**WHAT YOU HAVE TO DO**:
Answer with the exact lines of the following material from the one containing "(s.setPc v).flag f = s.flag f := rfl" through the one containing "simp only [compareFlags, State.setFlag_flag]", both end lines included.

**** RECORDS FOR THE TASK

-- ==== Sys2Proof/Laws/Flags.lean ====
section
/-! SUPPORT. The laws of the flags: what each flag is after each flag computation, and that the eight flags are
all of P. -/

namespace Sys2Proof.Machine

theorem getFlag_putFlag (p : Byte) (f g : Flag) (b : Bool) :
    getFlag (putFlag p f b) g = if g = f then b else getFlag p g := by
  cases f <;> cases g <;> cases b <;> simp [getFlag, putFlag, Flag.bit]

/-- P is its eight flags. -/
theorem status_ext {p q : Byte} (h : ∀ f, getFlag p f = getFlag q f) : p = q := by
  apply BitVec.eq_of_getLsbD_eq
  intro i hi
  have hN := h .N
  have hV := h .V
  have hB2 := h .B2
  have hB := h .B
  have hD := h .D
  have hI := h .I
  have hZ := h .Z
  have hC := h .C
  simp only [getFlag, Flag.bit] at hN hV hB2 hB hD hI hZ hC
  have : i = 0 ∨ i = 1 ∨ i = 2 ∨ i = 3 ∨ i = 4 ∨ i = 5 ∨ i = 6 ∨ i = 7 := by omega
  rcases this with rfl | rfl | rfl | rfl | rfl | rfl | rfl | rfl <;> assumption

/-! ## The updates that leave P alone -/

@[simp] theorem State.setA_flag (s : State) (v : Byte) (f : Flag) : (s.setA v).flag f = s.flag f := rfl
@[simp] theorem State.setX_flag (s : State) (v : Byte) (f : Flag) : (s.setX v).flag f = s.flag f := rfl
@[simp] theorem State.setY_flag (s : State) (v : Byte) (f : Flag) : (s.setY v).flag f = s.flag f := rfl
@[simp] theorem State.setSp_flag (s : State) (v : Byte) (f : Flag) :
    (s.setSp v).flag f = s.flag f := rfl
@[simp] theorem State.setPc_flag (s : State) (v : Word) (f : Flag) :
    (s.setPc v).flag f = s.flag f := rfl
@[simp] theorem State.setMem_flag (s : State) (m : Memory) (f : Flag) :
    (s.setMem m).flag f = s.flag f := rfl
@[simp] theorem State.writeByte_flag (s : State) (a : Word) (v : Byte) (f : Flag) :
    (s.writeByte a v).flag f = s.flag f := rfl
@[simp] theorem skipOperands_flag (s : State) (m : Mode) (f : Flag) :
    (skipOperands m s).flag f = s.flag f := rfl
@[simp] theorem push_flag (s : State) (v : Byte) (f : Flag) : (push v s).flag f = s.flag f := rfl
@[simp] theorem dropPulled_flag (s : State) (f : Flag) : (dropPulled s).flag f = s.flag f := rfl
@[simp] theorem fetched_flag (s : State) (f : Flag) : (fetched s).flag f = s.flag f := rfl
@[simp] theorem raiseHalt_flag (s : State) (r : HaltReason) (f : Flag) :
    (raiseHalt r s).flag f = s.flag f := rfl

/-! ## The flag computations -/

theorem State.setFlag_flag (s : State) (f g : Flag) (b : Bool) :
    (s.setFlag f b).flag g = if g = f then b else s.flag g := getFlag_putFlag s.p f g b

theorem setZN_flag (s : State) (r : Byte) (f : Flag) :
    (setZN r s).flag f = if f = .N then r.msb else if f = .Z then r == 0 else s.flag f := by
  simp only [setZN, State.setFlag_flag]

theorem compareFlags_flag (s : State) (r m : Byte) (f : Flag) :
    (compareFlags r m s).flag f = if f = .N then (r - m).msb else if f = .Z then r == m
      else if f = .C then decide (m.toNat ≤ r.toNat) else s.flag f := by
  simp only [compareFlags, State.setFlag_flag]

theorem bitFlags_flag (s : State) (m : Byte) (f : Flag) :
    (bitFlags m s).flag f = if f = .V then m.getLsbD 6 else if f = .N then m.getLsbD 7
      else if f = .Z then (s.a &&& m) == 0 else s.flag f := by
  simp only [bitFlags, State.setFlag_flag]

theorem shiftFlags_flag (s : State) (r : Shifted) (f : Flag) :
    (shiftFlags r s).flag f = if f = .N then r.result.msb else if f = .Z then r.result == 0
      else if f = .C then r.carry else s.flag f := by
  simp only [shiftFlags, setZN_flag, State.setFlag_flag]

theorem takeSum_flag (s : State) (r : Sum) (f : Flag) :
    (takeSum r s).flag f = if f = .N then r.result.msb else if f = .Z then r.result == 0
      else if f = .V then r.overflow else if f = .C then r.carry else s.flag f := by
  simp only [takeSum, setZN_flag, State.setFlag_flag, State.setA_flag]

/-- The flags PLP and RTI write: all but B and B2 from the pulled byte (43_transfer_stack.md R124). -/
theorem getFlag_restoredStatus (v p : Byte) (f : Flag) :
    getFlag (restoredStatus v p) f = if f = .B ∨ f = .B2 then getFlag p f else getFlag v f := by
  cases f <;> simp [getFlag, restoredStatus, Flag.bit]

end Sys2Proof.Machine
end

********

**ANSWER AREA**:
    (s.setPc v).flag f = s.flag f := rfl
@[simp] theorem State.setMem_flag (s : State) (m : Memory) (f : Flag) :
    (s.setMem m).flag f = s.flag f := rfl
@[simp] theorem State.writeByte_flag (s : State) (a : Word) (v : Byte) (f : Flag) :
    (s.writeByte a v).flag f = s.flag f := rfl
@[simp] theorem skipOperands_flag (s : State) (m : Mode) (f : Flag) :
    (skipOperands m s).flag f = s.flag f := rfl
@[simp] theorem push_flag (s : State) (v : Byte) (f : Flag) : (push v s).flag f = s.flag f := rfl
@[simp] theorem dropPulled_flag (s : State) (f : Flag) : (dropPulled s).flag f = s.flag f := rfl
@[simp] theorem fetched_flag (s : State) (f : Flag) : (fetched s).flag f = s.flag f := rfl
@[simp] theorem raiseHalt_flag (s : State) (r : HaltReason) (f : Flag) :
    (raiseHalt r s).flag f = s.flag f := rfl

/-! ## The flag computations -/

theorem State.setFlag_flag (s : State) (f g : Flag) (b : Bool) :
    (s.setFlag f b).flag g = if g = f then b else s.flag g := getFlag_putFlag s.p f g b

theorem setZN_flag (s : State) (r : Byte) (f : Flag) :
    (setZN r s).flag f = if f = .N then r.msb else if f = .Z then r == 0 else s.flag f := by
  simp only [setZN, State.setFlag_flag]

theorem compareFlags_flag (s : State) (r m : Byte) (f : Flag) :
    (compareFlags r m s).flag f = if f = .N then (r - m).msb else if f = .Z then r == m
      else if f = .C then decide (m.toNat ≤ r.toNat) else s.flag f := by
  simp only [compareFlags, State.setFlag_flag]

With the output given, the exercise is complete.